Le géant égoïste

Arbor, 13 ans, et son meilleur ami Swifty habitent un quartier populaire de Bradford, au Nord de l’Angleterre. Renvoyés de l’école, les deux adolescents rencontrent Kitten, un ferrailleur du coin. Ils commencent à travailler pour lui, collectant toutes sortes de métaux usagés. Kitten organise de temps à autre des courses de chevaux clandestines. Swifty éprouve une grande tendresse pour les chevaux et a un véritable don pour les diriger, ce qui n’échappe pas au ferrailleur. Arbor, en guerre contre la terre entière, se dispute les faveurs de Kitten,  en lui rapportant toujours plus de métaux, au risque de se mettre en danger. L’amitié des deux garçons saura-t-elle résister au Géant égoïste ?...

Entretien avec Clio Barnard, le réalisateur

Quelle est l’origine de ce projet ?
J’avais depuis longtemps l’ambition d’adapter le conte d’Oscar Wilde qui a donné son nom au film, Le Géant égoïste (The Selfish Giant). Dans ce récit, le géant interdit aux enfants de rentrer dans son jardin, si bien qu’ils

n’ont nulle part où jouer. Mais lorsque le géant découvre que, sans leur présence, son jardin se meurt, il laisse les enfants revenir. Il découvre l’amour au moment même où il le perd. Si vous vous ouvrez à l’amour, vous vous ouvrez également à la souffrance. C’est une histoire très forte et profonde, car tout le monde a fait l’expérience de la perte. J’ai vécu 19 ans près de Bradford, là où le film se passe, et j’ai été témoin de l’exclusion d’enfants des parcs des logements sociaux… des marginaux au sein de communautés marginalisées, sans avenir, relégués à la lisière d’une économie décimée et désindustrialisée. Je voulais explorer leur exclusion, mais je n’arrivais pas à intégrer le géant à cette histoire, jusqu’à ce que j’en apprenne davantage sur les casses et leurs propriétaires. Si la majorité de ces chantiers de ferraille fonctionnent selon des règles bien établies afin de réduire le vol de métal, j’ai aussi découvert l’existence de chantiers plus modestes, moins régulés, et me suis interrogée sur l’ambiguïté de leurs propriétaires. Ces personnes offrent-elles des opportunités aux jeunes, ou cherchent-elles au contraire à les exploiter ? J’ai alors trouvé mon géant, que j’ai surnommé « Kitten » (« Chaton »).
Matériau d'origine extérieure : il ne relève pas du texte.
-- ==== Sys2Proof/Machine/Dispatch.lean ====
section
/-!
DEFINITION. What each command does: one arm per command, each a direct call of its own meaning.
-/
namespace Sys2Proof.Machine
open Sys2Proof
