-- ==== Sys2Proof/Safety.lean ====
section
/-!
DEFINITION. What a safe step of the block is, in the terms statements use: the canonical form of memory, the
conditions under which a control core carries out an instruction, its stacks as software sees them, and what a
command leaves unchanged.
-/
namespace Sys2Proof.Machine
open Sys2Proof

/-- The step answers a next state. -/
def Goes (s : State) : Prop := ∃ t, step s = .next t

/-- Addressed memory and the maltster's own memory keep their canonical form. -/
def State.Canonical (s : State) : Prop := Memory.wf s.mem = true ∧ Memory.wf s.sram = true

/-! ### An instruction of a control core -/

/-- A core carries out an instruction of `n` bytes at its PC: it issues, no event is taken at this boundary
(R178), and every byte of the instruction can be fetched in its ring and is delivered without an uncorrectable error
(R136, R182, R195 step 1, R303). -/
def State.Runs (s : State) (k n : Nat) : Prop :=
  (s.core k).issues = true ∧ s.takePending k .clean = none ∧ s.fetchFaultN k (s.core k).pc.toNat n = none
    ∧ s.fetchError k n = none

/-- A stack of the current bank holds the entries an instruction pops or reads and has room for those it pushes
(R166), and none of the entries that move between its cache and memory lies in a resident window of another schedule
or meets an uncorrectable error (R128, R136, R165). -/
def State.Fits (s : State) (k : Nat) (x : Stk) (pops pushes : Nat) (reads : Nat := 0) : Prop :=
  pops ≤ (s.core k).bank.depth x ∧ reads ≤ (s.core k).bank.depth x
    ∧ (pushes = 0 ∨ ((s.core k).region (s.core k).ring x).lim + 8 * pushes ≤ (s.core k).bank.ptr x + 8 * pops)
    ∧ s.barOf k (s.core k).bank x pops reads pushes = none

/-- Entry i of a stack of the current bank, the top being entry 0, whether the cache or memory holds it (R165). -/
def State.entry (s : State) (k : Nat) (x : Stk) (i : Nat) : Word := s.stackEntry k (s.core k).bank x i

/-- From s to t, `pops` entries left a stack of the core and `res` (top first) were pushed: the pointer moves by
8 for each (R165), the entries below keep their values, and the floor stands. -/
def Stacked (s t : State) (k : Nat) (x : Stk) (pops : Nat) (res : List Word) : Prop :=
  (t.core k).bank.ptr x = (s.core k).bank.ptr x + 8 * pops - 8 * res.length
    ∧ (t.core k).bank.floor x = (s.core k).bank.floor x
    ∧ (∀ j, j < res.length → t.entry k x j = res.getD j 0)
    ∧ ∀ j, pops ≤ j → j < (s.core k).bank.depth x → t.entry k x (j - pops + res.length) = s.entry k x j

/-- The core's ring, bank state, masks and registers stand: nothing of a core changes but its current bank. -/
def CoreFrame (c c' : Core) : Prop :=
  c' = c.setBank c'.bank ∧ c'.bank.busy = c.bank.busy

/-- What a control-core instruction without a memory operand leaves after its fetch: every other core, every
partition but its cellar and dirty marks, and all else but the bytes that a stack spills to and the errors that they
replace (R136, R165). -/
def InstrFrame (s t : State) (k : Nat) : Prop :=
  t = { s with cores := t.cores, parts := t.parts, mem := t.mem, sram := t.sram, bad := t.bad }
    ∧ (∀ j, j ≠ k → t.core j = s.core j)
    ∧ ∀ p, t.part p = { s.part p with cellar := (t.part p).cellar, scheds := (t.part p).scheds }

/-- What a fetch leaves: of its core all but the lines of its L1I and the counter of their parity errors; of its
cluster all but the lines of L2, the counter of their parity errors and the merging buffer; and in memory all but what
the buffer puts in place (R204 to R208, R212, R213). -/
def FetchFrame (s t : State) (k : Nat) : Prop :=
  t = { s with free := t.free, cores := t.cores, clusters := t.clusters, mem := t.mem, parts := t.parts }
    ∧ (∀ j, j ≠ k → t.core j = s.core j)
    ∧ t.core k = { s.core k with l1i := (t.core k).l1i, ipar := (t.core k).ipar, issued := true }
    ∧ (∀ c, c ≠ clusterOf k → t.cluster c = s.cluster c)
    ∧ t.cluster (clusterOf k) = { s.cluster (clusterOf k) with
        l2 := { (s.cluster (clusterOf k)).l2 with
          lines := (t.cluster (clusterOf k)).l2.lines, parcnt := (t.cluster (clusterOf k)).l2.parcnt,
          mb := (t.cluster (clusterOf k)).l2.mb } }
    ∧ ∀ p, t.part p = { s.part p with cellar := (t.part p).cellar, scheds := (t.part p).scheds }

/-- The bytes of the entries that the cache of a stack holds in excess of what an instruction keeps: those
spilled (R165). -/
def Spilled (s : State) (k : Nat) (x : Stk) (keep a : Nat) : Prop :=
  ∃ i, keep ≤ i ∧ i < ((s.core k).bank.cache x).length ∧ spadAddr k ((s.core k).bank.ptr x + 8 * i) ≤ a
    ∧ a < spadAddr k ((s.core k).bank.ptr x + 8 * i) + 8

end Sys2Proof.Machine
end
Comment avez-vous réussi à faire un film contemporain d’un conte de l’ère victorienne ?
Le Géant égoïste est certes un texte de l’ère victorienne, mais j’ai d’abord souhaité faire un film contemporain qui transcende les époques en fusionnant le conte de fée et le réalisme social, deux genres apparemment contradictoires. Les similitudes entre ces deux mondes sont nombreuses. On peut voir Kitten comme un équivalent de Fagin, le personnage du roman Oliver Twist de Dickens, chef d’une famille de substitution, qui recueille les enfants livrés à eux-mêmes pour en faire des voleurs. Arbor, de son côté, a quelque chose du « Renard », un autre personnage du célèbre roman de Dickens.

La notion d’un « retour vers le futur » est un thème clé de mon film. Ces enfants, avec leurs chevaux et leurs chariots, ferraillent et fouillent les poubelles dans un paysage désindustrialisé, où la verdure a repris ses droits. On voit des centrales électriques hors d’usage perdues dans le brouillard, par-delà champs et moutons. Mes deux protagonistes survivent d’une manière qui préfigure peut-être leur avenir et celui de leur génération, dans un monde dépourvu d’emplois, où les ressources se raréfient. L’ironie du sort est que les ferrailleurs contribuent à démanteler des éléments de l’infrastructure moderne de leur propre pays, comme les câbles en cuivre des voies ferrées, afin de nourrir la croissance des pays en voie de développement, en particulier la Chine. Au départ, j’avais écrit l’histoire du point de vue du Géant mais il m’a vite semblé clair qu’il serait plus poignant de mettre les enfants en avant. Je me suis donc demandé si le film devait encore s’appeler Le Géant égoïste, mais l’égoïsme du titre évoque pour moi d’autres thème cruciaux du film : la cupidité, l’individualisme. Et tout cela est très contemporain. Lorsque des gens tout en haut de l’échelle se mettent à voler (et beaucoup considèrent l’évasion fiscale, la fraude aux notes de frais ou la dérive des marchés financiers comme du vol), alors ces pratiques illicites sont reproduites tout en bas de la hiérarchie, là où se trouve Kitten.